Murielle Michetti, Lee Ann Laurent-Applegate, and professor Wassim Raffoul of the University Hospital of Lausanne designed the exhibition and would like to thank Lady Kristina Moore and Sir Roger Moore (who is the “Godfather” of their laboratory in Lausanne, as well as this exhibition) for their support.
6:30 pm doors open
7:00 pm introduction by swissnex San Francisco
7:10 pm documentary narrated by Sir Roger Moore, aka “007”
7:20 pm presentation by Prof Wassim Raffoul, “Skin Reconstruction in Modern Medicine”

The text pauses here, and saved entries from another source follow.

-- ==== Sys2Proof/WellFormed.lean ====
section
/-! DEFINITION. Which instructions hold no illegal encoding. spec/30_encoding.md R69 lists the illegal encodings:
an opcode byte of the illegal sentinel, and a register field of 32 to 255 in a field the instruction accesses.
Every immediate and every reserved byte is legal (R68, R69). An ill-formed instruction still decodes and still
executes: it takes its fault (log 9). -/

namespace Sys2Proof

/-- A register field names one of the 32 registers (R22). -/
def regFieldOk (r : Byte) : Bool := decide (r.toNat < 32)

/-- No illegal encoding of R69 stands in the instruction. -/
def Instr.wellFormed : Instr → Bool
  | .load dst _ => regFieldOk dst
  | .add src1 src2 dst => regFieldOk src1 && regFieldOk src2 && regFieldOk dst
  | .sub src1 src2 dst => regFieldOk src1 && regFieldOk src2 && regFieldOk dst
  | .mul src1 src2 dst => regFieldOk src1 && regFieldOk src2 && regFieldOk dst
  | .div src1 src2 dst => regFieldOk src1 && regFieldOk src2 && regFieldOk dst
  | .hlt => true
  | .jmp r => regFieldOk r
  | .jmpf r => regFieldOk r
  | .eq src1 src2 _ => regFieldOk src1 && regFieldOk src2
  | .neq src1 src2 _ => regFieldOk src1 && regFieldOk src2
  | .gte src1 src2 _ => regFieldOk src1 && regFieldOk src2
  | .lte src1 src2 _ => regFieldOk src1 && regFieldOk src2
  | .lt src1 src2 _ => regFieldOk src1 && regFieldOk src2
  | .gt src1 src2 _ => regFieldOk src1 && regFieldOk src2
  | .jmpe r => regFieldOk r
  | .illegal => false

end Sys2Proof
end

7:50 pm presentation by Lee Ann Laurent-Applegate, “Cell Therapy Advances in Modern Regenerative Medicine”
8:20 pm audience Q&A
8:45 pm reception, networking
10:00 pm doors close
Lee Ann Laurent-Applegate
Lee Ann Laurent-Applegate earned her doctorate at the University of New Mexico. She moved to Switzerland for an International Fellowship for Cancer Research Award in 1989 and is currently the director of cellular therapies in the department of musculoskeletal medicine. She holds joint appointments at EPFL and the University of Zurich. Laurent-Applegate has developed cellular therapies for different clinical applications since 1993 using progenitor cells from musculoskeletal tissues and particularly for the treatment of burn patients, with a special interest in the safety and stability of cellular therapies.

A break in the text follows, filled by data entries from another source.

-- ==== Sys2Proof/Machine/Step.lean ====
section
/-! DEFINITION. The step function, and placing a table word where it fetches. Both only call the definitions of
Cycle.lean, Fetch.lean and Decode.lean. -/

namespace Sys2Proof.Machine

/-- One step of the machine (spec/40_execution.md R91, R96, R97). -/
def step (s : State) : Host.Outcome State Fault Refusal := cycle s

/-- `s` with the instruction of a table word stored where `step` fetches its next instruction. It stands for the
host's loading of a program (spec/70_reset_and_hazards.md R164; log 6, log 7). -/
def State.withFetchWord (s : State) (nbits w : Nat) : State := s.placeNext (tableWordBytes nbits w)

end Sys2Proof.Machine
end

Wassim Raffoul is a board-certified physician in both plastic and reconstructive surgery and in surgery of the hand and peripheral nerves. Raffoul is the head of the plastic and reconstructive surgery department and the head of all activities in this sector for the National Burn Center in Lausanne. His principal areas of research center on wound healing and reconstruction of the skin with new cellular therapies and regeneration of peripheral nerves. He is a founding member of Flavie, the national association for burn victims in Switzerland, and co-director of the Swiss Military Major Burn Disaster Management Plan. His expertise in reconstruction of all tissues is central to traumatology management and the exploration of innovative tissue engineering therapeutics.

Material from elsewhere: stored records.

/-- R30: a step that changes `remainder` executed a `div`. -/
def Obligations.OnlyDivChangesTheRemainder : Prop :=
  ∀ s t : State, s.prog.wf = true → step s = .next t → t.remainder ≠ s.remainder →
    ∃ src1 src2 dst, s.executes (.div src1 src2 dst)

/-- R95: every instruction except `hlt` returns EXECUTED(true), and `hlt` returns EXECUTED(false). -/
def Obligations.OnlyHltClearsTheContinueSignal : Prop :=
  ∀ (s t : State) (cont : Bool), s.prog.wf = true → step s = .next t → t.result = some (.executed cont) →
    s.runState ≠ .faulted ∧ ∃ i, s.executes i ∧ (cont = false ↔ i = .hlt)

/-- R27, R125: in a program of at most 2^32 bytes the pc sums are exact: no step wraps. -/
def Obligations.PcArithmeticNeverWraps : Prop :=
  ∀ (s t : State) (i : Instr), s.prog.wf = true → s.prog.len ≤ 2 ^ 32 → s.executes i → step s = .next t →
    t.runState ≠ .faulted →
    (∀ r (h : r.toNat < 32), i = .jmp r → t.pc.toInt = s.regs[r.toNat].toInt) ∧
    (∀ r (h : r.toNat < 32), i = .jmpf r → t.pc.toInt = (s.pc.toInt + 2) + s.regs[r.toNat].toInt) ∧
    (∀ r (h : r.toNat < 32), i = .jmpe r →
      t.pc.toInt = if s.equalFlag then s.regs[r.toNat].toInt else s.pc.toInt + 2) ∧
    ((∀ r, i ≠ .jmp r ∧ i ≠ .jmpf r ∧ i ≠ .jmpe r) → t.pc.toInt = s.pc.toInt + (i.opcode.length : Int))

/-- The invariant is kept by every step, from every state that meets it. -/
def Obligations.StepKeepsInvariant : Prop := ∀ s t : State, s.Inv → step s = .next t → t.Inv

/-! The host interface. -/

/-- The invariant is kept by every host command, RUN with any fuel (log 14) among them. -/
def Obligations.HostCommandsKeepInvariant : Prop :=
  ∀ (fuel : Nat) (c : Command) (s : State), s.Inv → (command fuel c s).1.Inv

/-- Every state that power-on, host commands and rounds of a run lead to meets the invariant, and its step answers. It
follows from the invariant at power-on, its two step lemmas and StepAlwaysAnswers; APPEND of any bytes is among the
commands. -/
def Obligations.ReachableStatesAreSafe : Prop :=
  ∀ s : State, Reachable s → s.Inv ∧ ∃ t, step s = .next t

/-- R145: while the block is FAULTED, no sequence of commands without RESET changes any state of the block. The
`result` field is the model's own (log 2), the fuel its own device (log 14). -/
def Obligations.FaultStaysUntilReset : Prop :=
  ∀ (fuel : Nat) (cs : List Command) (s : State), s.runState = .faulted → Command.reset ∉ cs →
    session fuel cs s = { s with prog := (session fuel cs s).prog, result := (session fuel cs s).result }

/-- R91 phase 0, R145, R165 (decision D25): STEP and RUN on a FAULTED block return the stored fault and change
nothing. That they are accepted at all is the model's choice between rules (log 10, DEDUCED): R96 and R97 say "accepted
only when `run_state = IDLE`". STEP rewrites the model's own `result` field and RUN leaves it (log 2). -/
def Obligations.FaultedBlockReportsItsFault : Prop :=
  ∀ (fuel : Nat) (s : State), s.runState = .faulted →
    hostStep s = ({ s with result := some (.fault s.faultKind) }, .stepped (.fault s.faultKind)) ∧
    hostRun fuel s = (s, .faulted s.faultKind)

/-- R97: a STEP on an IDLE block leaves it IDLE unless the step faults, and returns the step's result. -/
def Obligations.SingleStepStaysIdleUnlessFault : Prop :=
  ∀ s : State, s.prog.wf = true → s.runState = .idle →
    ∃ t r, step s = .next t ∧ hostStep s = (t, .stepped r) ∧ t.result = some r ∧
      (t.runState = .idle ∨ ∃ k, r = .fault k ∧ t = afterFault s k)

/-- R96: what RUN returns agrees with the state it leaves. The third case, `stillRunning` when the fuel is used up, is
the model's own and no return of R165 (log 14, DESIGN CHOICE); R98: "a model runs under fuel as its own device, not as
a block rule". -/
def Obligations.RunReplyAgreesWithRunState : Prop :=
  ∀ (fuel : Nat) (s : State), s.prog.wf = true → s.runState = .idle →
    let (t, reply) := hostRun fuel s
    (reply = .halted ∧ t.runState = .idle ∧ (t.result = some (.executed false) ∨ t.result = some .notExecuted)) ∨
    (reply = .faulted t.faultKind ∧ t.runState = .faulted) ∨
    (reply = .stillRunning ∧ t.runState = .running)

/-- R96, R97: run-to-completion is repeated single steps. A RUN that ends leaves the very state that some number of
STEPs leaves. The fuel and the reply `stillRunning` of the premise are the model's own (log 14, DESIGN CHOICE), and so
is the `result` field that the compared states hold (log 2). -/
def Obligations.RunIsRepeatedSingleSteps : Prop :=
  ∀ (fuel : Nat) (s : State), s.prog.wf = true → s.runState = .idle → (hostRun fuel s).2 ≠ .stillRunning →
    ∃ n, 1 ≤ n ∧ n ≤ fuel ∧ Nat.iterate (fun u => (hostStep u).1) n s = (hostRun fuel s).1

Murielle Michetti’s interests cover both photography and biological medicine. From 1983 to 2000, Michetti worked as a biological laboratory assistant in Lausanne, Tokyo, and Boston before graduating in 2005 from the School of Applied Arts for Photography in Vevey, Switzerland. Throughout her apprenticeship, she has been the student of prominent photographers such as Arno Raphael Minkkinen, Arnaud Claass, Joan Fontcuberta, and Dolores Marat. Since 2004, she has exhibited her work at various festivals, museums, and galleries across Europe.
Michetti has won several awards, including a special photography award from La Montre Hermès in 2005 and the 2008 Voies Off 2nd Prize in Arles, France. Her work has also appeared in various publications, notably Space Cowboys in 2009, a monograph devoted to the toys created by François Burland, Vevey ville d’images in 2008, and in Faces: the New Photographic Portrait by William A. Ewing in 2008. In April 2012, she joined Lee-Ann Laurent Applegate’s research team at the University of Lausanne.